Они с мамой сидели совсем рядом. Меня захватили чувство ревности. Я осознавал, что это ревность. Осознавал, что пытаюсь найти в этом человеке недостатки которые оправдают точащую меня изнутри неприязнь. Несогласие с тем что он может находиться так близко. С тем как мама слушает его. И уж тем более как их руки соприкасаются. Стараясь отвлечься от неприятных мыслей я трепал нашего кота за щеки. Он щурился, моргал одним глазом. Но я уже не мог остановиться. Кот все же изловчался и выскользнул. Я повернулся ко всем спиной и стал делать вид будто разбираются нечто важное на столе. Стараясь успокоиться я перебирал знакомые вещи и повторял действия которые обычно делал сидя за этим столом.
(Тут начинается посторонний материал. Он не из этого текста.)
-- ==== Sys2Proof/Machine/Sequencer.lean ====
section
/-! DEFINITION. The sequencer's own micro-operations, `IDLE` and `DONE` (46_handshake.md). -/

namespace Sys2Proof.Machine

/-- `IDLE` (R245): with `req_valid = 1` the request is accepted; otherwise nothing changes. -/
def execIdle (s : State) : Result :=
  if s.pins.reqValid then .next (s.accept s.pins.reqX) else .next (s.goto 0)

/-- `DONE` (R246): drives `rsp_y = Y`; `STEP <- 0` when the response is taken, otherwise hold. -/
def execDone (s : State) : Result :=
  readReg .y s.y fun _ => if s.pins.rspReady then .next (s.goto 0) else .next (s.goto 55)

end Sys2Proof.Machine
end

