-- ==== Sys2Proof/Machine/Step.lean ====
section
/-! DEFINITION. One step of the block: one rising clock edge at which a micro-operation takes effect, an
edge with `rst = 1`, or one whole transaction of a host line (R23, R80, R247, R280, R286). -/

namespace Sys2Proof.Machine

/-- The host side moves on when a meaning gives a next state. -/
def advance (s : State) (r : Result) : Result := andThen r fun t => .next (t.advanceFrom s)

/-- One step. `rst = 1` resets whatever `STEP` and the other inputs are, "and no micro-operation executes
at that edge" (R280); a reserved code has no step (R78). -/
def step (s : State) : Host.Outcome State Fault Refusal :=
  if s.pins.rst then .next (s.resetEdge.advanceFrom s)
  else
    match s.fetch with
    | .ok i => advance s (exec i s)
    | .error (.reservedCode code) => .refused (.reservedStep code)

/-- `s` with the instruction whose bits are `w` where the next step fetches it. A word of 1 to 8 bits is a
sequencer code: `STEP` holds it, the coming edge is one without reset, and, the sequencer being placed
inside an operation, every register holds the value it has (R31). A longer word is a request: the block is
idle and the host's next input is the line that offers it. -/
def State.withFetchWord (s : State) (nbits w : Nat) : State :=
  if 1 ≤ nbits ∧ nbits ≤ 8 then
    { s.holdAll with
      step := BitVec.ofNat 6 w
      inputs := s.now.running :: s.inputs.tail }
  else
    { s with
      step := 0
      inputs := .line (BitVec.ofNat 128 (w % 2 ^ nbits)) :: s.inputs }

end Sys2Proof.Machine
end

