/-- The two ends of the residual, and zero. -/
theorem witness_SqrRoundsTheSquare :
    ({ mid 15 with z := .holding zTop } : State).z = .holding zTop ∧ zTop.isFinite = true ∧
    zLow.isFinite = true ∧ |FP.val zTop| ≤ 2 ^ (-7 : ℤ) ∧ 2 ^ (-114 : ℤ) ≤ |FP.val zTop| ∧
    |FP.val zLow| ≤ 2 ^ (-7 : ℤ) ∧ 2 ^ (-114 : ℤ) ≤ |FP.val zLow| ∧ FP.val 0 = 0 := by decide +kernel

/-- `P` at 1/32 and at 1/2, the residual at its ends and at zero. -/
theorem witness_HornerMultiply :
    (14, Instr.pmul14) ∈ pmulRows ∧ (3, Instr.pmul3) ∈ pmulRows ∧
    ({ mid 17 with p := .holding 0x3FFA0000000000000000000000000000, z := .holding zLow } : State).p =
      .holding 0x3FFA0000000000000000000000000000 ∧
    (1 / 32 ≤ |FP.val 0x3FFA0000000000000000000000000000| ∧
      |FP.val 0x3FFA0000000000000000000000000000| ≤ 51 / 100) ∧
    (1 / 32 ≤ |FP.val constMhalf| ∧ |FP.val constMhalf| ≤ 51 / 100) ∧
    2 ^ (-114 : ℤ) ≤ |FP.val zLow| ∧ |FP.val zLow| ≤ 2 ^ (-7 : ℤ) ∧ |FP.val zTop| ≤ 2 ^ (-7 : ℤ) ∧
    FP.val 0 = 0 ∧ FP.val zTop ≠ 0 := by decide +kernel

/-- `P` at -0 and at `2^-8`, with allowed coefficients. -/
theorem witness_HornerAdd :
    (14, Instr.padd14) ∈ paddRows ∧ (3, Instr.padd3) ∈ paddRows ∧ (mid 18).params.Allowed ∧
    ({ mid 18 with p := .holding mZero } : State).p = .holding mZero ∧ mZero.isFinite = true ∧
    |FP.val mZero| ≤ 51 / 12800 ∧ FP.val mZero = 0 ∧
    |FP.val 0x3FF70000000000000000000000000000| ≤ 51 / 12800 :=
  ⟨by decide, by decide, refParams_allowed, rfl, by decide, by decide +kernel, by decide +kernel,
    by decide +kernel⟩

theorem witness_HornerLoopKeepsItsBounds :
    (mid 16).params.Allowed ∧ ({ mid 16 with z := .holding zTop } : State).z = .holding zTop ∧
    zTop.isFinite = true ∧ |FP.val zTop| ≤ 2 ^ (-7 : ℤ) ∧ 2 ^ (-114 : ℤ) ≤ |FP.val zTop| :=
  ⟨refParams_allowed, rfl, by decide, by decide +kernel, by decide +kernel⟩

theorem witness_ZeroResidualGivesZeroSeries : (mid 15).params.Allowed ∧ (mid 15).z = .holding 0 :=
  ⟨refParams_allowed, rfl⟩

/-- +0, and the least `W`. -/
theorem witness_HwHalvesExactly :
    (mid 43).w = .holding 0 ∧
    ({ mid 43 with w := .holding 0x3F190000000000000000000000000000 } : State).w =
      .holding 0x3F190000000000000000000000000000 ∧
    XF.sign 0x3F190000000000000000000000000000 = 0 ∧
    XF.isFinite 0x3F190000000000000000000000000000 = true ∧
    2 ^ (-230 : ℤ) ≤ FP.val 0x3F190000000000000000000000000000 := by decide +kernel

/-- `Y` at +0 and, for `ACC1`, at -0, over zero addends in `TMP` and `Z`. -/
theorem witness_AccumulationsRoundIntoY :
    (mid 44).y = .holding 0 ∧ (mid 44).tmp = .holding 0 ∧ (mid 48).z = .holding 0 ∧
    XF.isFinite 0 = true ∧ (0 : XF) ≠ XF.zero 1 ∧
    ({ mid 44 with y := .holding mZero } : State).y = .holding mZero ∧ mZero.isFinite = true := by decide
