-- ==== Sys2Proof/Safety.lean ====
section
/-! DEFINITION. What a sound state of the FXU is: the invariants claims are stated with, and a run of FXU turns. -/

namespace Sys2Proof.Machine

/-- STATUS.CAUSE is 0 exactly while ERR = 0 (R26, R201). -/
def State.CauseMatchesErr (s : State) : Prop := s.status.cause = .none ↔ s.status.err = false

/-- The unit's working values after `k` FXU turns. -/
def Work.after (k : Nat) : Work → Work
  | .direct => .direct
  | .muldiv wide => .muldiv wide
  | .sqrt e => .sqrt (Engine.run k e)

/-- The same state with no command in flight. -/
def State.idle (s : State) : State := { s with flight := none }

/-- The hidden state of R32 is what acceptance latched: a legal word, the operands still in the registers (R60: no access has changed
them), CTRL.IW64, and the unit's working values some FXU turns after their start; and no fault is recorded (R209). -/
def State.FlightLatched (s : State) : Prop :=
  ∀ f, s.flight = some f →
    s.power = .running ∧ s.status.err = false ∧
    ∃ i k, decode f.word = some i ∧
      f = { latch f.word i s.idle with work := (startWork i s.idle).after k }

/-- Only an access that the interlock may hold is held, and only by a running unit (R60, R240). -/
def State.HeldIsHoldable (s : State) : Prop :=
  ∀ a, s.held = some a → a.isStatusRead = false ∧ s.power = .running

/-- While reset is asserted every piece of state holds its value of R34. -/
def State.ResetIsQuiet (s : State) : Prop := s.power = .inReset → s = s.toReset .inReset

/-- The invariants together. -/
def State.Sound (s : State) : Prop :=
  s.CauseMatchesErr ∧ s.FlightLatched ∧ s.HeldIsHoldable ∧ s.ResetIsQuiet

/-- `n` moves of the FXU, the host and the platform doing nothing. -/
def fxuTurns : Nat → State → Result
  | 0, s => .next s
  | n + 1, s =>
    match fxuTurn s with
    | .next t => fxuTurns n t
    | .fault r => .fault r
    | .refused r => .refused r

/-- The next host turn presents an access while the supply is off: the one way a step stops (log 10). -/
def State.StopsNext (s : State) : Prop :=
  s.power = .off ∧ s.accesses ≠ [] ∧ (s.schedule = [] ∧ s.flight = none ∨ ∃ ts, s.schedule = .host :: ts)

end Sys2Proof.Machine
end

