/-! ### `State.rejectWrite` -/

@[simp] theorem State.rejectWrite_x (s : State) : (s.rejectWrite).x = s.x := rfl
@[simp] theorem State.rejectWrite_status (s : State) : (s.rejectWrite).status = s.status := rfl
@[simp] theorem State.rejectWrite_ctrl (s : State) : (s.rejectWrite).ctrl = s.ctrl := rfl
@[simp] theorem State.rejectWrite_errcmd (s : State) : (s.rejectWrite).errcmd = s.errcmd := rfl
@[simp] theorem State.rejectWrite_flight (s : State) : (s.rejectWrite).flight = s.flight := rfl
@[simp] theorem State.rejectWrite_held (s : State) : (s.rejectWrite).held = s.held := rfl
@[simp] theorem State.rejectWrite_power (s : State) : (s.rejectWrite).power = s.power := rfl
@[simp] theorem State.rejectWrite_accesses (s : State) : (s.rejectWrite).accesses = s.accesses := rfl
@[simp] theorem State.rejectWrite_schedule (s : State) : (s.rejectWrite).schedule = s.schedule := rfl
@[simp] theorem State.rejectWrite_replies (s : State) : (s.rejectWrite).replies = .rejectedWrite (Config.busErrorResponse s.draws) :: s.replies := rfl
@[simp] theorem State.rejectWrite_draws (s : State) : (s.rejectWrite).draws = s.draws + 1 := rfl

/-! ### `State.losePower` -/

@[simp] theorem State.losePower_x (s : State) : (s.losePower).x = s.x := rfl
@[simp] theorem State.losePower_status (s : State) : (s.losePower).status = s.status := rfl
@[simp] theorem State.losePower_ctrl (s : State) : (s.losePower).ctrl = s.ctrl := rfl
@[simp] theorem State.losePower_errcmd (s : State) : (s.losePower).errcmd = s.errcmd := rfl
@[simp] theorem State.losePower_flight (s : State) : (s.losePower).flight = none := rfl
@[simp] theorem State.losePower_held (s : State) : (s.losePower).held = none := rfl
@[simp] theorem State.losePower_power (s : State) : (s.losePower).power = .off := rfl
@[simp] theorem State.losePower_accesses (s : State) : (s.losePower).accesses = s.accesses := rfl
@[simp] theorem State.losePower_schedule (s : State) : (s.losePower).schedule = s.schedule := rfl
@[simp] theorem State.losePower_replies (s : State) : (s.losePower).replies = s.replies := rfl
@[simp] theorem State.losePower_draws (s : State) : (s.losePower).draws = s.draws := rfl

/-! ### `State.accept` -/

@[simp] theorem State.accept_x (s : State) (w : Word32) (i : Instr) : (s.accept w i).x = s.x := rfl
@[simp] theorem State.accept_status (s : State) (w : Word32) (i : Instr) : (s.accept w i).status = s.status := rfl
@[simp] theorem State.accept_ctrl (s : State) (w : Word32) (i : Instr) : (s.accept w i).ctrl = s.ctrl := rfl
@[simp] theorem State.accept_errcmd (s : State) (w : Word32) (i : Instr) : (s.accept w i).errcmd = s.errcmd := rfl
@[simp] theorem State.accept_flight (s : State) (w : Word32) (i : Instr) : (s.accept w i).flight = some (latch w i s) := rfl
@[simp] theorem State.accept_held (s : State) (w : Word32) (i : Instr) : (s.accept w i).held = s.held := rfl
@[simp] theorem State.accept_power (s : State) (w : Word32) (i : Instr) : (s.accept w i).power = s.power := rfl
@[simp] theorem State.accept_accesses (s : State) (w : Word32) (i : Instr) : (s.accept w i).accesses = s.accesses := rfl
@[simp] theorem State.accept_schedule (s : State) (w : Word32) (i : Instr) : (s.accept w i).schedule = s.schedule := rfl
@[simp] theorem State.accept_replies (s : State) (w : Word32) (i : Instr) : (s.accept w i).replies = s.replies := rfl
@[simp] theorem State.accept_draws (s : State) (w : Word32) (i : Instr) : (s.accept w i).draws = s.draws := rfl

/-! ### `State.toReset` -/

@[simp] theorem State.toReset_x (s : State) (p : Power) : (s.toReset p).x = Vector.replicate 8 0#64 := rfl
@[simp] theorem State.toReset_status (s : State) (p : Power) : (s.toReset p).status = .reset := rfl
@[simp] theorem State.toReset_ctrl (s : State) (p : Power) : (s.toReset p).ctrl = .reset := rfl
@[simp] theorem State.toReset_errcmd (s : State) (p : Power) : (s.toReset p).errcmd = 0#32 := rfl
@[simp] theorem State.toReset_flight (s : State) (p : Power) : (s.toReset p).flight = none := rfl
@[simp] theorem State.toReset_held (s : State) (p : Power) : (s.toReset p).held = none := rfl
@[simp] theorem State.toReset_power (s : State) (p : Power) : (s.toReset p).power = p := rfl
@[simp] theorem State.toReset_accesses (s : State) (p : Power) : (s.toReset p).accesses = s.accesses := rfl
@[simp] theorem State.toReset_schedule (s : State) (p : Power) : (s.toReset p).schedule = s.schedule := rfl
@[simp] theorem State.toReset_replies (s : State) (p : Power) : (s.toReset p).replies = s.replies := rfl
@[simp] theorem State.toReset_draws (s : State) (p : Power) : (s.toReset p).draws = s.draws := rfl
Разуверившись найти утешение я взял кота в охапку и шагнул на балкон. Дима вышел почти за мной. Он явно впервые был на этом балконе и осмотревшись неожиданно спросил меня:
- Нравится?
- Да! - ответил я уверенно и быстро. Сделав акцент на букве Д. 
Я был такой маленький в сравнении с ним, что через некоторое время он просто сгреб своей могучей ладонью мой затылок, а потом ухо, привлекая меня к себе. Никто и никогда так со мной не поступал. Это было совсем не так как с мамой. Какой-то новый вид чувств. Я был уверен, что внутри меня вскипает ярость. Я сжал кулаки для удара. Дима перебирал огромными пальцами мои отросшие патлы. Я чувствовал он думает о чем-то очень приятном. Эти мысли передавались с теплом его пальцев. И ком саднивший в горле резко проскочил выше к глазным впадинам. Глаза защипало. Я сделал глубокий вдох и чтобы не вскрикнуть обеими руками схватил Диму за ногу. Глаза перестали слезиться, ком тянуло куда-то выше, а вместе с ним и меня. Когда я открыл глаза Дима держал меня на своем плече. Я парил над городом. Может быть надо мной и было еще несколько этажей, но так высоко я себя еще не чувствовал. Мы молча смотрели на ночной город. Он вынес меня с балкона и перед тем как шагнуть из-за шторы мягко поставил меня на ноги. 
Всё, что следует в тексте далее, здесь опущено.